Writing Enormous Files Based On Massive Record Sets In ColdFusion

Posted December 26, 2006 at 3:36 PM by Ben Nadel

Tags: ColdFusion

Someone over on CF-Talk was asking about writing massive data files that are the result of several million records coming out of a database. One of the concerns expressed was that the problem was not only with the writing of the file, it was with the amount of memory that the massive record set would take up. Here is my stab at a solution that uses small CFQuery record sets as well as a buffered output stream that should ease the use of ColdFusion at both ends.

Not sure if this helps any one, it was really only for the dude on CF-Talk who has not done any Java. In this example, I pulling blog entries out of a database and writing them in quasi-XML format to a txt file. This isn't really anything that I do, I just needed something to test on.

Also, while I am not doing it in the example, you can wrap the whole thing in a CFSilent tag to stop output and whitespace from being sent to the browser. The ClearBuffer() line should take care of any white space in the ColdFusion buffer??? Not sure.

  • <!---
  • Get the number of records to read at one time. This will
  • limit the amount of data that ColdFusion has to pull down
  • from the SQL Server and store in it's memory.
  • --->
  • <cfset intReadCount = 50 />
  •  
  • <!--- Get the offset for the read. --->
  • <cfset intOffset = 0 />
  •  
  •  
  • <!---
  • Set up the buffered output stream. The buffered output
  • stream requires a file output stream which requires
  • a file object. By using a buffered output stream we
  • will limit the amount of data that ColdFusion has to store
  • in memory AND we will moderate the number of write commands
  • that need to take place.
  • --->
  • <cfset objOutput = CreateObject(
  • "java",
  • "java.io.BufferedOutputStream" ).Init(
  •  
  • <!--- File Output Stream. --->
  • CreateObject(
  • "java",
  • "java.io.FileOutputStream" ).Init(
  •  
  • <!--- File object. --->
  • CreateObject(
  • "java",
  • "java.io.File" ).Init(
  •  
  • <!--- File Path. --->
  • JavaCast(
  • "string",
  • ExpandPath( "./output.txt" )
  • )
  • )
  • )
  • ) />
  •  
  •  
  •  
  • <!---
  • Keep looping while we have records to read.

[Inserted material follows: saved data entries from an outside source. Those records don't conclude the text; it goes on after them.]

-- ==== Sys2Proof/Machine/Laser.lean ====
section
/-! DEFINITION. Laser control (R502 to R508, R511, R515, R516): the sixteen `LCO` outputs with their set values, ramps,
sines, faults and tie tests, and the laser enables. -/

namespace Sys2Proof.Machine

def Block.pin (b : Block) (n : Nat) : Pin := b.pins.get (fun _ => {}) n
def Block.updPin (b : Block) (n : Nat) (f : Pin → Pin) : Block := { b with pins := b.pins.upd (fun _ => {}) n f }

/-- Is the output stage of pin `n` on: outputs and pin enabled, not latched off, and the island neither in a save nor in
a thermal shutdown (R470, R491)? -/
def Block.pinOn (b : Block) (n : Nat) : Bool :=
  let up : Bool := match b.pw.phase with | .island | .released | .up => true | _ => false
  up && b.rdB LCO_CTRL 0 && b.rdB (LCO_CFG n) 0 && !b.rdB (LCO_PSTAT n) 1

/-- `LCO_PSTAT.ON` of every pin and `LCO_STAT` (R515, R516). -/
def Block.showPins (b : Block) : Block :=
  let b := b.each (List.range 16) fun b n => b.wrB (LCO_PSTAT n) 0 (b.pinOn n)
  let sum (i : Nat) : Nat := (List.range 16).foldl (fun a n => if b.rdB (LCO_PSTAT n) i then a + 2 ^ n else a) 0
  b.wr LCO_STAT (wd (sum 0 + sum 1 * 2 ^ 16))

/-- Is the light coming on or on, so that the pins hold their set values (R503, R509)? -/
def Block.pinsLit (b : Block) : Bool := b.modState != stStow || b.pw.startup.isSome

/-- The code that pin `n` ramps to: its set value in force, or its Stow level (R503). -/
def Block.pinTarget (b : Block) (n : Nat) : Nat :=
  if b.pinsLit then b.rdF (LCO_SET n) 0 12 else b.rdF (LCO_STOWV n) 0 12

/-- The code of the output DAC of pin `n` and whether it was clamped (R504). A ramp between two codes is rounded down:
DESIGN CHOICE (assumption 33). -/
def Block.dacCode (b : Block) (n : Nat) : Nat × Bool :=
  let p := b.pin n
  let base := p.lvl / 125
  let i := (p.ph.toNat / 2 ^ 22 + b.rdF (LCO_SINA n) 16 10) % 1024
  let s : Int := if b.rdB (LCO_CFG n) 2 then (⟨(b.rdF (LCO_SINA n) 0 8 : Int) * sineAt 0 i, 32767⟩ : Fr).rneInt else 0
  let c := clampI 0 4095 (base + s)
  (c.toNat, c != base + s)

/-- One DAC update of every pin that is on (R503, R504), every 64 ns. -/
def Block.pinsUpdate (b : Block) : Block :=
  b.each (List.range 16) fun b n =>
    if !b.pinOn n then b else
    let goal : Int := 125 * b.pinTarget n
    let slew : Int := 8 * b.rdF (LCO_CFG n) 8 8
    let old := (b.dacCode n).1
    let b := b.updPin n fun p =>
      { p with lvl := if slew = 0 then goal else clampI (p.lvl - slew) (p.lvl + slew) goal,
               ph := if b.rdB (LCO_CFG n) 2 then p.ph + b.rd (LCO_SINF n) else p.ph }
    let (new, clamped) := b.dacCode n
    let b := b.when (decide (old + 16 < new ∨ new + 16 < old)) fun b => b.updPin n fun p => { p with moved := some b.time }
    if clamped then b.setB (LCO_PSTAT n) 6 else b

/-- A pin's output stage goes off: its ramp starts from 0 when it comes back (R506). -/
def Block.pinOff (b : Block) (n : Nat) : Block := b.updPin n fun p => { p with lvl := 0, rb := 0, win := 0 }

/-- Was a sample of pin `n` taken within 2 µs of a change of its code by more than 16 (R505)? -/
def Block.pinMoved (b : Block) (n : Nat) : Bool :=
  match (b.pin n).moved with | some t => decide ((b.time - t).toNat < 500) | none => false

/-- Does a sample of the checked quantity differ from the DAC code `dac` by more than 3 % of full scale (R505, cause 2)? In
voltage mode 75 mV between `code` × 16 V / 4,096 and `dac` × 2.5 V / 4,096; in current mode 0.6 mA between `code` × 32 mA /
2,048, signed, and `dac` × 20 mA / 4,096. -/
def rbkOff (current : Bool) (dac code : Nat) : Bool :=
  let x : Int := if current then 80 * sext 12 code else 160 * (code : Int)
  decide (3072 < (x - 25 * (dac : Int)).natAbs)

/-- Does a sample of the other quantity lie outside `LCO_WIN` (R505, cause 3; R515)? In voltage mode the current, from `ILO`
to `IHI` in 0.25 mA; in current mode the voltage, from `VLO` to `VHI` in 0.05 V. -/
def winOff (current : Bool) (win : Word) (code : Nat) : Bool :=
  if current then decide (20 * code < 256 * fld win 16 8 ∨ 256 * fld win 24 8 < 20 * code)
  else
    let c := sext 12 code
    decide (c < 16 * sext 8 (fld win 0 8) ∨ 16 * (fld win 8 8 : Int) < c)

/-- A sample of pin `n` by HKA (`x` false) or HKB: the read-back of its checked quantity, or its other quantity, counted
while it fails (R505). Nothing is compared while the pin is off or the cross-check fails (R500). -/
def Block.pinSample (b : Block) (x : Bool) (n code : Nat) : Block :=
  let current := b.rdB (LCO_CFG n) 1
  let b := b.when (current == x) fun b => b.wrF (LCO_PSTAT n) 20 12 code
  if !b.pinOn n || b.rdB HK_STAT 2 then b
  else if current == x then
    if b.pinMoved n then b else
    let bad := rbkOff current (b.dacCode n).1 code
    b.updPin n fun p => { p with rb := if bad then p.rb + 1 else 0 }
  else
    let bad := winOff current (b.rd (LCO_WIN n)) code
    b.updPin n fun p => { p with win := if bad then p.win + 1 else 0 }

/-- Pin `n` latched off with `cause` (R506). The first condition met is kept (R505). -/
def Block.pinFault (b : Block) (n cause : Nat) : Block :=
  if b.rdB (LCO_PSTAT n) 1 then b else
  let b := ((b.setB (LCO_PSTAT n) 1).wrF (LCO_PSTAT n) 2 3 cause).pinOff n
  ((b.bump LCO_FLTCNT).raise P_LCO 3).ev 0x8201 0 [(1, n), (1, cause), (2, b.rdF (LCO_PSTAT n) 20 12)]

/-- Has pin `n` met the condition of a cause (R505)? The current limit is a comparator's word; causes 2 and 3 need three
consecutive samples, and are suspended while the cross-check fails (R500). -/
def Block.pinFails (b : Block) (n cause : Nat) : Bool :=
  b.pinOn n && (cause == 1 || (!b.rdB HK_STAT 2 &&
    (cause == 2 && decide (3 ≤ (b.pin n).rb) || cause == 3 && decide (3 ≤ (b.pin n).win))))

/-- LCO_PIN_FAULT (R505): the first condition met latches the pin off. -/
def pinFaultSeen (n cause : Nat) (b : Block) : Block :=
  if b.pinFails n cause then (b.pinFault n cause).showPins else b

/-- A write of `LCO_CMD` (R506). -/
def lcoCmdWrite (n : Nat) (v : Word) (b : Block) : Block × Bool :=
  if !bit v 0 then (b, false)
  else if !b.rdB (LCO_PSTAT n) 1 then (b, true)
  else if b.rdF (LCO_PSTAT n) 2 3 = 4 ∧ b.rdB LCO_TIESTAT (16 + n) then (b.setB (LCO_PSTAT n) 7, false)
  else ((((b.clrB (LCO_PSTAT n) 1).wrF (LCO_PSTAT n) 2 3 0).pinOff n).showPins, true)

/-- A write of `LCO_CFG` (R503). -/
def lcoCfgWrite (n : Nat) (v : Word) (b : Block) : Block × Bool :=
  if b.rdB (LCO_CFG n) 0 && b.rdB (LCO_CFG n) 1 != bit v 1 then (b.setB (LCO_PSTAT n) 7, false) else
  let was := b.pinOn n
  let b := (b.wr (LCO_CFG n) (v &&& 0xFF0F)).showPins
  (b.when (was && !b.pinOn n) fun b => b.pinOff n, true)

/-- A write of `LCO_SET` (R503): the shadow, and with `IMM` the value in force. -/
def lcoSetWrite (n : Nat) (v : Word) (b : Block) : Block × Bool :=
  let x : Word := v &&& 0xFFF
  let b := (b.updPin n fun p => { p with set := x }).setB (PG_COMMIT P_LCO) 1
  (b.when (b.rdB (LCO_CFG n) 3) fun b => b.wr (LCO_SET n) x, true)

/-- `PG_COMMIT.GO` of the `LCO` page (R435, R503). -/
def Block.lcoCommit (b : Block) : Block :=
  (b.each (List.range 16) fun b n => b.wr (LCO_SET n) (b.pin n).set).clrB (PG_COMMIT P_LCO) 1

/-- A write of `LCO_CTRL` (R515). -/
def lcoCtrlWrite (v : Word) (b : Block) : Block × Bool :=
  let was := (List.range 16).filter b.pinOn
  let b := (b.wr LCO_CTRL (v &&& 3)).showPins
  (b.each (was.filter fun n => !b.pinOn n) Block.pinOff, true)

/-- `LCO_LENMASK` is writable in Stow alone (R508). -/
def lenMaskWrite (v : Word) (b : Block) : Block × Bool :=
  if b.modState = stStow then (b.wr LCO_LENMASK (v &&& 0xF), true) else (b, false)

/-! ## Tie tests (R507) -/

/-- A tie test begins, only while every `LEN` is low and may not rise. -/
def Block.tieBegin (b : Block) : Block :=
  if b.rdF LCO_LSTAT 0 4 ≠ 0 ∨ b.rdB LCO_LSTAT 6 ∨ b.rdB LCO_TIESTAT 0 then b else b.setB LCO_TIESTAT 0

/-- A write of `LCO_TIECMD` (R507, R511). -/
def tieCmdWrite (v : Word) (b : Block) : Block × Bool :=
  if !bit v 0 then (b, false)
  else if b.rdF LCO_LSTAT 0 4 ≠ 0 ∨ b.rdB LCO_LSTAT 6 then (b.setB LCO_TIESTAT 2, false)
  else (b.tieBegin, true)

/-- A read-back of a tie test: the pin driven, another pin, and the code of HKA at that one. -/
abbrev TieRead := Fin 16 × Fin 16 × BitVec 12

/-- Does a read-back exceed 0.25 V (16 V in 4,096 steps), the pins two enabled ones (R507)? -/
def Block.tied (b : Block) (p : TieRead) : Bool :=
  let en (n : Nat) : Bool := b.rdB LCO_CTRL 0 && b.rdB (LCO_CFG n) 0
  p.1 != p.2.1 && en p.1 && en p.2.1 && decide (64 < p.2.2.toNat)

/-- TIE_TEST_COMPLETE (R507): both pins of every pair fail in which one's read-back rose while the other was driven. -/
def tieDone (reads : List TieRead) (b : Block) : Block :=
  if !b.rdB LCO_TIESTAT 0 then b else
  let bad := (List.range 16).filter fun n => reads.any fun p => b.tied p && (p.1.val == n || p.2.1.val == n)
  let mask := bad.foldl (fun a n => a + 2 ^ n) 0
  let b := ((b.clrB LCO_TIESTAT 0).wrB LCO_TIESTAT 1 bad.isEmpty).wrF LCO_TIESTAT 16 16 mask
  if bad.isEmpty then b else
  let b := (b.each bad fun b n => b.pinFault n 4).showPins
  (b.raise P_LCO 4).ev 0x8205 0 [(2, mask)]

/-! ## Laser enables (R508, R510, R511) -/

/-- `LEN[3:0]` driven low; a running tie test needs nothing more. -/
def Block.lenLow (b : Block) : Block := b.wrF LCO_LSTAT 0 4 0

/-- A write of `LCO_LCMD` by master `m` (R511). -/
def clrTripWrite (m : Master) (v : Word) (b : Block) : Block × Bool :=
  if !bit v 0 then (b, false)
  else if b.rdB LCO_LSTAT 5 then (((b.setB LCO_LSTAT 7).raise P_LCO 1).ev 0x8203 0 [(1, m.id)], false)
  else (b.clrB LCO_LSTAT 4, true)

/-! ## Meanings -/

/-- LCO_PIN_FAULT (R505). -/
def execLcoPinFault (n : Fin 16) (cause : Fin 4) (s : State) : Res := s.done (pinFaultSeen n cause)
/-- LCO_CLR (R506). -/
def execLcoClr (m : Master) (n : Fin 16) (v : Word) (s : State) : Res :=
  s.done fun b => b.gate m (LCO_CMD n) (lcoCmdWrite n (v ||| 1))
/-- LCO_CFG_WRITE (R503). -/
def execLcoCfgWrite (m : Master) (n : Fin 16) (v : Word) (s : State) : Res :=
  s.done fun b => b.gate m (LCO_CFG n) (lcoCfgWrite n v)
/-- LCO_SET_WRITE (R503). -/
def execLcoSetWrite (m : Master) (n : Fin 16) (v : Word) (s : State) : Res :=
  s.done fun b => b.gate m (LCO_SET n) (lcoSetWrite n v)
/-- TIE_TEST (R507). -/
def execTieTest (m : Master) (v : Word) (s : State) : Res := s.done fun b => b.gate m LCO_TIECMD (tieCmdWrite (v ||| 1))
/-- TIE_TEST_COMPLETE (R507). -/
def execTieTestComplete (reads : List (Fin 16 × Fin 16 × BitVec 12)) (s : State) : Res := s.done (tieDone reads)
/-- CLRTRIP (R511). -/
def execClrtrip (m : Master) (v : Word) (s : State) : Res := s.done fun b => b.gate m LCO_LCMD (clrTripWrite m (v ||| 1))

end Sys2Proof.Machine
end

This loop
  • will only be broken manually once we have no more records
  • getting returned from the database.
  • --->
  • <cfloop condition="true">
  •  
  • <!--- Query for TOP ## records. --->
  • <cfquery name="qBlog" datasource="#REQUEST.DSN.Source#" username="#REQUEST.DSN.Username#" password="#REQUEST.DSN.Password#">
  • SELECT TOP #intReadCount#
  • b.id,
  • b.name,
  • b.description,
  • b.date_posted
  • FROM
  • blog_entry b
  • WHERE
  • b.id > <cfqueryparam
  • value="#intOffset#"
  • cfsqltype="CF_SQL_INTEGER"
  • />
  • ORDER BY
  • b.id ASC
  • </cfquery>
  •  
  •  
  • <!---
  • Check to see if we have a record count. If we do not,
  • then we are out of data. Break out of the loop.
  • --->
  • <cfif qBlog.RecordCount>
  •  
  • <!--- We have returned records from the database. --->
  •  
  • <!--- Loop over the records. --->
  • <cfloop query="qBlog">
  •  
  • <!--- Create a string buffer to hold row output. --->
  • <cfset objRowBuffer = CreateObject(
  • "java",
  • "java.lang.StringBuffer"
  • ).Init()
  • />
  •  
  • <!--- Add ID. --->
  • <cfset objRowBuffer.Append(
  • "<id>" &
  • qBlog.id &
  • "</id>"
  • ) />
  •  
  • <!--- Add name. --->
  • <cfset objRowBuffer.Append(
  • "<name>" &
  • XmlFormat( qBlog.name ) &
  • "</name>"
  • ) />
  •  
  • <!--- Add description. --->
  • <cfset objRowBuffer.Append(
  • "<description>" &
  • XmlFormat( qBlog.description ) &
  • "</description>"
  • ) />
  •  
  • <!--- Add date posted. --->
  • <cfset objRowBuffer.Append(
  • "<posted>" &
  • XmlFormat( qBlog.date_posted ) &
  • "</posted>"
  • ) />
  •  
  • <!--- Add new line (for next record). --->
  • <cfset objRowBuffer.Append(
  • Chr( 13 ) &
  • Chr( 10 )
  • ) />
  •  
  •  
  • <!---
  • Convert the string buffer to a string
  • (concatenate all the fields) and then get the
  • character byte array from the resultant string.
  • --->
  • <cfset arrRowBytes = objRowBuffer.ToString().GetBytes() />
  •  
  • <!--- Write the byte array to the output stream. --->
  • <cfset objOutput.Write(
  • arrRowBytes,
  • JavaCast( "int", 0 ),
  • JavaCast( "int", ArrayLen( arrRowBytes ) )
  • ) />
  •  
  • </cfloop>
  •  
  •  
  • <!--- Increment the offset. --->
  • <cfset intOffset = (intOffset + intReadCount) />
  •  
  •  
  • <!---
  • Reset the buffer. This should kill the white space
  • that is building up in the ColdFusion memory space.
  • --->
  • <cfset GetPageContext().GetOut().ClearBuffer() />
  •  
  • <cfelse>
  •  
  • <!--- No more records. Stop looping. --->
  • <cfbreak />
  •  
  • </cfif>
  •  
  • </cfloop>
  •  
  •  
  • <!---
  • Flush the buffered output stream to make sure there
  • is no straggling buffer data.
  • --->
  • <cfset objOutput.Flush() />


Reader Comments

Dec 26, 2006 at 7:56 PM // reply »
67 Comments

I can't help but think you could have achieved this more easily without horsing around with Java and just using <cffile action="append"> (which will be doing all your stuff "under the hood" anyhow).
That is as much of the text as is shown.